SOURCE DATA:
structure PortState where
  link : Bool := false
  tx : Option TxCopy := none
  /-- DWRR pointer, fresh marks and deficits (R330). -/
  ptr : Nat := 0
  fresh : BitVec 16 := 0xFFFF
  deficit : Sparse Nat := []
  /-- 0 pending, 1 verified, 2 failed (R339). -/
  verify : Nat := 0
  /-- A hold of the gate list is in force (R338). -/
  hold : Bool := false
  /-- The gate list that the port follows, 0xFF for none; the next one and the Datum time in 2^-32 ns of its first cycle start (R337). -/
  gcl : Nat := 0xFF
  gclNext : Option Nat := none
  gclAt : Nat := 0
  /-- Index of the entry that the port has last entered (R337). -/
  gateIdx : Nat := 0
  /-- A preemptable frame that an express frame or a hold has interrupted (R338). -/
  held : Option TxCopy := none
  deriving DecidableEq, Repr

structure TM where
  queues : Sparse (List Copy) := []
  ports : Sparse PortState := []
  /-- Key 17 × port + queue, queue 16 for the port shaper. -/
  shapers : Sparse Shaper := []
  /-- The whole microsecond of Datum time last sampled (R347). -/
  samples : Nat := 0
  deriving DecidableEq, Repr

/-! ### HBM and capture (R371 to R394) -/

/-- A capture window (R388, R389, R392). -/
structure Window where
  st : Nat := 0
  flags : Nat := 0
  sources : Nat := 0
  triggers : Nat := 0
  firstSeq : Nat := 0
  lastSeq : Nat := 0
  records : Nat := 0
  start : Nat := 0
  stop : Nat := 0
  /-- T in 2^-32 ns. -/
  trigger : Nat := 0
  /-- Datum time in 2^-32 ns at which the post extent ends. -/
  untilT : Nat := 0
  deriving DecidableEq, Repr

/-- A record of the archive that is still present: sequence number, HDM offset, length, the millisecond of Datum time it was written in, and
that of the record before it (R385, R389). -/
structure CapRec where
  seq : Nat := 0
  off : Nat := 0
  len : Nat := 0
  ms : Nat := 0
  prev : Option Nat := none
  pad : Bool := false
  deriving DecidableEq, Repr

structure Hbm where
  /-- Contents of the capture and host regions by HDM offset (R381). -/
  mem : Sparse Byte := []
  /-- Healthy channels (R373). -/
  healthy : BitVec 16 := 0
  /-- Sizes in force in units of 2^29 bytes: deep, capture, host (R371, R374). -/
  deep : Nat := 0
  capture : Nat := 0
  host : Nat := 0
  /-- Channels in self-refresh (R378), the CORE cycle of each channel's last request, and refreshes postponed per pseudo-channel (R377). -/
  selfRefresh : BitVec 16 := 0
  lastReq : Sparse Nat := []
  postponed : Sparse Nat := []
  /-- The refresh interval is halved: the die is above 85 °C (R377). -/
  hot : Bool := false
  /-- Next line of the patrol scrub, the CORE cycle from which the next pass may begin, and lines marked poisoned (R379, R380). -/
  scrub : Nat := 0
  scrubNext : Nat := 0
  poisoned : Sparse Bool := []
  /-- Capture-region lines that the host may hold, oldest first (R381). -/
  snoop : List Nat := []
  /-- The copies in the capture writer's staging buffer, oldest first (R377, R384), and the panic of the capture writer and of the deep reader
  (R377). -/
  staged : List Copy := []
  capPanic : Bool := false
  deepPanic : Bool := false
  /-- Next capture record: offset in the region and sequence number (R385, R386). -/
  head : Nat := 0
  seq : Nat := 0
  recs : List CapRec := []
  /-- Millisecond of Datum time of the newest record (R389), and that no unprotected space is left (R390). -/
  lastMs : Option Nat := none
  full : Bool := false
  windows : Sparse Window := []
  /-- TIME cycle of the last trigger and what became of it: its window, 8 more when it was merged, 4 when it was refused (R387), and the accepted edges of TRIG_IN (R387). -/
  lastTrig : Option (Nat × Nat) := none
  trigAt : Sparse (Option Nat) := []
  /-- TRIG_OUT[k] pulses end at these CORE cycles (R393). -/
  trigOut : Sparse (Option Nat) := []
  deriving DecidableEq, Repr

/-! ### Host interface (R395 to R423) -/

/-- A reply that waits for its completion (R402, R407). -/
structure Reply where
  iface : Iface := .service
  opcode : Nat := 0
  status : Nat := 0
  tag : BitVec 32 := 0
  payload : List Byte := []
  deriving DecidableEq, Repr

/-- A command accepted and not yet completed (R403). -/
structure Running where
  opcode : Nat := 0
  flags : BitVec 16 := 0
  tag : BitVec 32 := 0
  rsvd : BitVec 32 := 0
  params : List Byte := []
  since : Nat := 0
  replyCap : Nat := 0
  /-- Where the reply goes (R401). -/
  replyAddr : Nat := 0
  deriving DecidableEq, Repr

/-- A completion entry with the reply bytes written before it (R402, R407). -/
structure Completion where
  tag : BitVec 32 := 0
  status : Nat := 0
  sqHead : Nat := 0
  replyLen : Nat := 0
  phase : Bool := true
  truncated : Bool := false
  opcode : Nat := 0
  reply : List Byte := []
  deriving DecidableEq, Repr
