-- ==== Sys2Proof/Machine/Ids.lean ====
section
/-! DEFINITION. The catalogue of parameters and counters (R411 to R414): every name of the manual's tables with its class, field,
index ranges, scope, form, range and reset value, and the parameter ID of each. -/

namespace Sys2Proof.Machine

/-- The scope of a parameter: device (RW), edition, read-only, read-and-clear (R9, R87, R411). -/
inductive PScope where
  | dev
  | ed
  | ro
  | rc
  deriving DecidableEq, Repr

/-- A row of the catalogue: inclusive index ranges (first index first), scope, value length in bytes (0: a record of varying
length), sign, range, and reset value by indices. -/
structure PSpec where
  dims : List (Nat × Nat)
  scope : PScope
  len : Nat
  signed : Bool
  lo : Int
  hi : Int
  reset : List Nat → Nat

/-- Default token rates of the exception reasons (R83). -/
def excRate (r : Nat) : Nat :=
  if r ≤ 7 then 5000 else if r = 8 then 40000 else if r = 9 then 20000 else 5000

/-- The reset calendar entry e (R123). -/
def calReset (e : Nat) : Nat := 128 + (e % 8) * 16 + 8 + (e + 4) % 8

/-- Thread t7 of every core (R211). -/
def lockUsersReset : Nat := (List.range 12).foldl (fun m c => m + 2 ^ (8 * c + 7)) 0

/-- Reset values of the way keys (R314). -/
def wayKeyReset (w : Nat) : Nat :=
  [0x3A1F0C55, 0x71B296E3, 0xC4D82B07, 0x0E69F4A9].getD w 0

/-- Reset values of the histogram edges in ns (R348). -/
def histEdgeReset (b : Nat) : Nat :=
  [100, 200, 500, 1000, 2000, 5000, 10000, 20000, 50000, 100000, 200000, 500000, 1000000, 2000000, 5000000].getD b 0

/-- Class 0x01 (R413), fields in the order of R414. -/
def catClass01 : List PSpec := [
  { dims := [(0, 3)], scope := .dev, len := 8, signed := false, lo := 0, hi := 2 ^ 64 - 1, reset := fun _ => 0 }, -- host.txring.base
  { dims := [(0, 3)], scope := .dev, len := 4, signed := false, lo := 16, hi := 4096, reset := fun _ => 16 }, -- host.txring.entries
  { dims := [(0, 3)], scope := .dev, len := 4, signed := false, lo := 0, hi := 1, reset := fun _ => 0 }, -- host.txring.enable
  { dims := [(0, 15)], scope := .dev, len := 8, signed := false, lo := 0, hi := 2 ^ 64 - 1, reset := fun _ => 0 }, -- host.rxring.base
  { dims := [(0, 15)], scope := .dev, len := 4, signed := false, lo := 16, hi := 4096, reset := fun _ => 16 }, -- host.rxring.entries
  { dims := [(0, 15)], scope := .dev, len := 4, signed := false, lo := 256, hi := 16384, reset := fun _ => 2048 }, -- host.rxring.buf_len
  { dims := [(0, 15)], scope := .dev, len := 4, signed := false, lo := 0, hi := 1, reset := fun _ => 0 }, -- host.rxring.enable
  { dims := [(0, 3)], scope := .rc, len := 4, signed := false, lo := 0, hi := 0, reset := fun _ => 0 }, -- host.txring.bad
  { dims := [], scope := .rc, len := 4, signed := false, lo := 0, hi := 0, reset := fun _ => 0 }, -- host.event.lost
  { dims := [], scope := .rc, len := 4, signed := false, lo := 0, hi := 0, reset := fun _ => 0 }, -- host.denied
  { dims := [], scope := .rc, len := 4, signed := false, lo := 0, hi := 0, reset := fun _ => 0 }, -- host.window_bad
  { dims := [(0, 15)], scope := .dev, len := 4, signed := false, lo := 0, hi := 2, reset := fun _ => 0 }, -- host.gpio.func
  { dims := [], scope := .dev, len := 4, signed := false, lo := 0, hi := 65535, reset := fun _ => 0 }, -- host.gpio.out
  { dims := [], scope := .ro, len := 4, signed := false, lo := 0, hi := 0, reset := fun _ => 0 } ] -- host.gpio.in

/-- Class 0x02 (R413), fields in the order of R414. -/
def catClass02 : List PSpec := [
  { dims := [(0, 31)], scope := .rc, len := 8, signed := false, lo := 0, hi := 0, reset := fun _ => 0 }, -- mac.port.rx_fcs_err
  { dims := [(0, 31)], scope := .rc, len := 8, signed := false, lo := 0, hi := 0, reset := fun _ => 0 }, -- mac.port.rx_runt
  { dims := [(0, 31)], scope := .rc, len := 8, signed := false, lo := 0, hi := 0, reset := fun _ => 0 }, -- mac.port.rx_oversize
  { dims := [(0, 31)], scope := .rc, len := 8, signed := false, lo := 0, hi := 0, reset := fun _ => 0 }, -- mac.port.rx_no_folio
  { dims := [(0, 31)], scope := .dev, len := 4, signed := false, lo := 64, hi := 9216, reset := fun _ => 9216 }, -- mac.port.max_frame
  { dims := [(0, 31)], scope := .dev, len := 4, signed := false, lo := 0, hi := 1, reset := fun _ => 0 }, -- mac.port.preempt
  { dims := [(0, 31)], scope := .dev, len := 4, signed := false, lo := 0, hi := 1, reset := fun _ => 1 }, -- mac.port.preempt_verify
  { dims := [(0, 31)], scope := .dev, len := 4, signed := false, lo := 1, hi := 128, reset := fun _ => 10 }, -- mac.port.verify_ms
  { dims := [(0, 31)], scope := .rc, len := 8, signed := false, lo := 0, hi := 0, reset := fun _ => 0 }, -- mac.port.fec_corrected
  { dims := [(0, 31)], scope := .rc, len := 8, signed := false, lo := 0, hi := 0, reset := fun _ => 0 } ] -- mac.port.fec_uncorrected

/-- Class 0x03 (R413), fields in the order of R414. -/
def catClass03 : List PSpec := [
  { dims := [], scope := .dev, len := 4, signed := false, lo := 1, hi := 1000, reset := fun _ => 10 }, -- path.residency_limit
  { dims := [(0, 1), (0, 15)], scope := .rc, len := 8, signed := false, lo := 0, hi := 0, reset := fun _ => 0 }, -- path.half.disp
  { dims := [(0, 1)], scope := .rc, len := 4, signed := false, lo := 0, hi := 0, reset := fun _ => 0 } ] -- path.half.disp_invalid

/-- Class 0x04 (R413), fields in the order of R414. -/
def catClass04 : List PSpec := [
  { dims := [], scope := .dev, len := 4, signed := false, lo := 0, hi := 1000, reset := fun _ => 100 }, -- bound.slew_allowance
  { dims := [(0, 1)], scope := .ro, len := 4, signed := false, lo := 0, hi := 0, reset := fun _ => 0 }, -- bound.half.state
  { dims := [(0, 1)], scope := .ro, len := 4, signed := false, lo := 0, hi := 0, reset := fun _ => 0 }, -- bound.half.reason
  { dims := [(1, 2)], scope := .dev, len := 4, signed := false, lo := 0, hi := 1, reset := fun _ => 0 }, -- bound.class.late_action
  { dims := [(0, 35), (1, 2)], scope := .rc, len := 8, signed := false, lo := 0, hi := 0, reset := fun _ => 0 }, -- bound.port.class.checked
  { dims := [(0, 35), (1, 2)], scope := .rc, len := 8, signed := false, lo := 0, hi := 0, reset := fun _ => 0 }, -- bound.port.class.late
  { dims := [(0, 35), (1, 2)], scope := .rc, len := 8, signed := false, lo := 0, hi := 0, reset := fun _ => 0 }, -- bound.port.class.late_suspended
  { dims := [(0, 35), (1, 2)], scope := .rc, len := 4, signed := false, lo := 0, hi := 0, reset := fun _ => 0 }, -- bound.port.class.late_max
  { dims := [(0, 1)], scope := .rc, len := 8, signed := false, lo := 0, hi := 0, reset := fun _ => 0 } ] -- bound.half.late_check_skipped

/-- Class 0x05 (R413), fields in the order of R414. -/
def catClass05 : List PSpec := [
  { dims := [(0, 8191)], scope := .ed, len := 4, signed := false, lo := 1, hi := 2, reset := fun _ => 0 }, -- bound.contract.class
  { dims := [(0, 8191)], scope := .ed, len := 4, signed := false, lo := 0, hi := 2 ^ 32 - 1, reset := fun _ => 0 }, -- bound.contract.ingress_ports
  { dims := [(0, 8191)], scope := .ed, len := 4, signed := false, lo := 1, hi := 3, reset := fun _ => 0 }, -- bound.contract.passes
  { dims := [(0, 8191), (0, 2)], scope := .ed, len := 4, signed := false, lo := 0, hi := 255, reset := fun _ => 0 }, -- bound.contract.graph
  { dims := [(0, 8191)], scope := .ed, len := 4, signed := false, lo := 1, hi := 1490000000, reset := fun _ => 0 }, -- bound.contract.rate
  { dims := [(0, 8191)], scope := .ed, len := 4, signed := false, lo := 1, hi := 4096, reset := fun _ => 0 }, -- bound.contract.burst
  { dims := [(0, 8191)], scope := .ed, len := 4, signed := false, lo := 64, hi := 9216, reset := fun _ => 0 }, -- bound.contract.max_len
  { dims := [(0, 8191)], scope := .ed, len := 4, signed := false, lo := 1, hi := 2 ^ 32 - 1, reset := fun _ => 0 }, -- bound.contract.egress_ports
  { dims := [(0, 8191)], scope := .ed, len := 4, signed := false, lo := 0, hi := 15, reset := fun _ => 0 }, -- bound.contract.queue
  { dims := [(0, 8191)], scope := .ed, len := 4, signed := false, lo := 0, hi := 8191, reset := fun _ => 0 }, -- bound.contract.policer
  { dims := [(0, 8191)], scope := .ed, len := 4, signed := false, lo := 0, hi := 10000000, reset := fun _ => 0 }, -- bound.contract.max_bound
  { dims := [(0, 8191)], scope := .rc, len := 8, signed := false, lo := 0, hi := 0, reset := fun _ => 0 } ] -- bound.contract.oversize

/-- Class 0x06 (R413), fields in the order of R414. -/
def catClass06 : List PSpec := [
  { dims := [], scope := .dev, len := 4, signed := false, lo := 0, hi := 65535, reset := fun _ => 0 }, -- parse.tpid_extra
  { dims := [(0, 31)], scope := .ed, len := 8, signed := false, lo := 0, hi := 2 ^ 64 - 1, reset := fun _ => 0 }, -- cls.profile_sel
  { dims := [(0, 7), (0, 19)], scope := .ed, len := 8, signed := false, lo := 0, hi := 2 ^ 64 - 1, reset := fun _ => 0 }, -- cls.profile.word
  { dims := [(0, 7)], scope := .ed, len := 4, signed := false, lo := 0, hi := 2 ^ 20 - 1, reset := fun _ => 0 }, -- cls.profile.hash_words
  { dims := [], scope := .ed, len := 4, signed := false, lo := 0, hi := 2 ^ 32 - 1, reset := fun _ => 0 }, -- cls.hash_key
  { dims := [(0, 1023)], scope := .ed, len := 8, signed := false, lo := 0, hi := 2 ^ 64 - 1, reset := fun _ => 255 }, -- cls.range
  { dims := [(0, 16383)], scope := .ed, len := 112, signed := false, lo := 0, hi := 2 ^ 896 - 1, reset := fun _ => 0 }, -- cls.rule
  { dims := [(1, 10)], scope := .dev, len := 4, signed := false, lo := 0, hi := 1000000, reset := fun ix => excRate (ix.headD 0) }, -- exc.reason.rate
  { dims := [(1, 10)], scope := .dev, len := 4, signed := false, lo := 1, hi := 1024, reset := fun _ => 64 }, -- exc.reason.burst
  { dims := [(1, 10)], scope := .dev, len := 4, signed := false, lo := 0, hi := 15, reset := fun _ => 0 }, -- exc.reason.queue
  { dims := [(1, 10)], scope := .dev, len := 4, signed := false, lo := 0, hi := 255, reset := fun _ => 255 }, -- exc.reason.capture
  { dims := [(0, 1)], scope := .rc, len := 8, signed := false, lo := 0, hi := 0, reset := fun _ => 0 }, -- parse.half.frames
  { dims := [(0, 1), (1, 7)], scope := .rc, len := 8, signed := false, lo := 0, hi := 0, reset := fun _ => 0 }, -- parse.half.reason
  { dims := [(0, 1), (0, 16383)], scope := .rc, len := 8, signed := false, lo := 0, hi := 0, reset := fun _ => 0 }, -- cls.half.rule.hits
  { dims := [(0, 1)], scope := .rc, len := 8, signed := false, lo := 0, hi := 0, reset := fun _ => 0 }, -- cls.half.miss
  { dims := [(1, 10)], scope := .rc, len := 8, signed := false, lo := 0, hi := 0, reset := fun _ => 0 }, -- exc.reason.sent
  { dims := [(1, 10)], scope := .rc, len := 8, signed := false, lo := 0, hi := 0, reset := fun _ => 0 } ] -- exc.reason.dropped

TASK TO CARRY OUT: From the data above, output exactly the lines between the one containing "replyLen : Nat := 0" and the one containing "[0x3A1F0C55, 0x71B296E3, 0xC4D82B07, 0x0E69F4A9].getD", counting both of them.

WORKED SOLUTION:
  replyLen : Nat := 0
  phase : Bool := true
  truncated : Bool := false
  opcode : Nat := 0
  reply : List Byte := []
  deriving DecidableEq, Repr
-- ==== Sys2Proof/Machine/Ids.lean ====
section
/-! DEFINITION. The catalogue of parameters and counters (R411 to R414): every name of the manual's tables with its class, field,
index ranges, scope, form, range and reset value, and the parameter ID of each. -/

namespace Sys2Proof.Machine

/-- The scope of a parameter: device (RW), edition, read-only, read-and-clear (R9, R87, R411). -/
inductive PScope where
  | dev
  | ed
  | ro
  | rc
  deriving DecidableEq, Repr

/-- A row of the catalogue: inclusive index ranges (first index first), scope, value length in bytes (0: a record of varying
length), sign, range, and reset value by indices. -/
structure PSpec where
  dims : List (Nat × Nat)
  scope : PScope
  len : Nat
  signed : Bool
  lo : Int
  hi : Int
  reset : List Nat → Nat

/-- Default token rates of the exception reasons (R83). -/
def excRate (r : Nat) : Nat :=
  if r ≤ 7 then 5000 else if r = 8 then 40000 else if r = 9 then 20000 else 5000

/-- The reset calendar entry e (R123). -/
def calReset (e : Nat) : Nat := 128 + (e % 8) * 16 + 8 + (e + 4) % 8

/-- Thread t7 of every core (R211). -/
def lockUsersReset : Nat := (List.range 12).foldl (fun m c => m + 2 ^ (8 * c + 7)) 0

/-- Reset values of the way keys (R314). -/
def wayKeyReset (w : Nat) : Nat :=
  [0x3A1F0C55, 0x71B296E3, 0xC4D82B07, 0x0E69F4A9].getD w 0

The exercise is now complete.